Америка мой дом. Когда 20 лет назад я решил стать гражданином США, я поклялся защищать его от врагов, как иностранных, так и отечественных, и очень серьезно отношусь к этой клятве. Если бы беженцы представляли реальную угрозу, я бы категорически против их въезда в США? Абсолютно. Но нет никаких доказательств того, что беженцы представляют или будут представлять угрозу для Америки. Эти беженцы избегают террора, и надежный процесс проверки, защищающий наши границы, гарантирует, что это так. И все же многие из моих соотечественников поддерживают мусульманский запрет.
Я беженец из одной из этих запрещенных стран. Это моя история.
Я был мятежным подростком. Что отличило меня от миллионов других мятежных подростков по всему миру, так это то, что мои акты мятежа могли привести меня в исполнение.

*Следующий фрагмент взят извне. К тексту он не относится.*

-- ==== Sys2Proof/Machine/Step.lean ====
section
/-!
DEFINITION. One step, `step()` of spec/70_reset_and_hazards.md R250: fetch and decode, execute, tick the timers.
-/

namespace Sys2Proof.Machine

/-- Exactly one fetch, decode, execute and timer tick; the first phase that raises ends the step with its fault (R213,
R250). -/
def step (s : State) : Host.Outcome State Fault Refusal :=
  match fetchInstr s with
  | .error f => raise f
  | .ok i    => finish (exec i s)

/-- The state with that instruction word where the next step fetches (log entry 9). -/
def State.withFetchWord (s : State) (nbits w : Nat) : State := placeWord s nbits w

end Sys2Proof.Machine
end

Я почти забыл, что такое свобода, хотя глубоко в животе я знал, что это неправильно.
Это потому, что мне было 13 лет в постреволюционном Иране, где законы считали любую оппозицию актом измены. И не какая-то измена. Это была измена Богу и, следовательно, караемая смертью. Акты измены включали, но не ограничивались этим: игра в шахматы или карты, прослушивание неутвержденной музыки, братание с человеком противоположного пола, с которым вы не были связаны, женщины, демонстрирующие неутвержденные части тела, такие как волосы, обладающие контрабандой литературы, и выражая любые негативные мнения о любом из вышеперечисленного.
Я был виновен в некоторых из этих нарушений, но большинство из них были совершены в частной жизни моего дома, который подвергся нападению только один раз. Я жил по этим законам с 6 лет и почти забыл, что такое свобода, хотя глубоко в животе я знал, что это неправильно.
Мое сопротивление началось, когда мне было 7 лет, основанное на яростной вере в равные права. Новый закон позволил мне причесаться, а мальчики могли одеваться так, как им нравится. Я бросил вызов этому закону, время от времени притворяясь мальчиком - пока люди не начали узнавать меня публично, и мне пришлось остановиться.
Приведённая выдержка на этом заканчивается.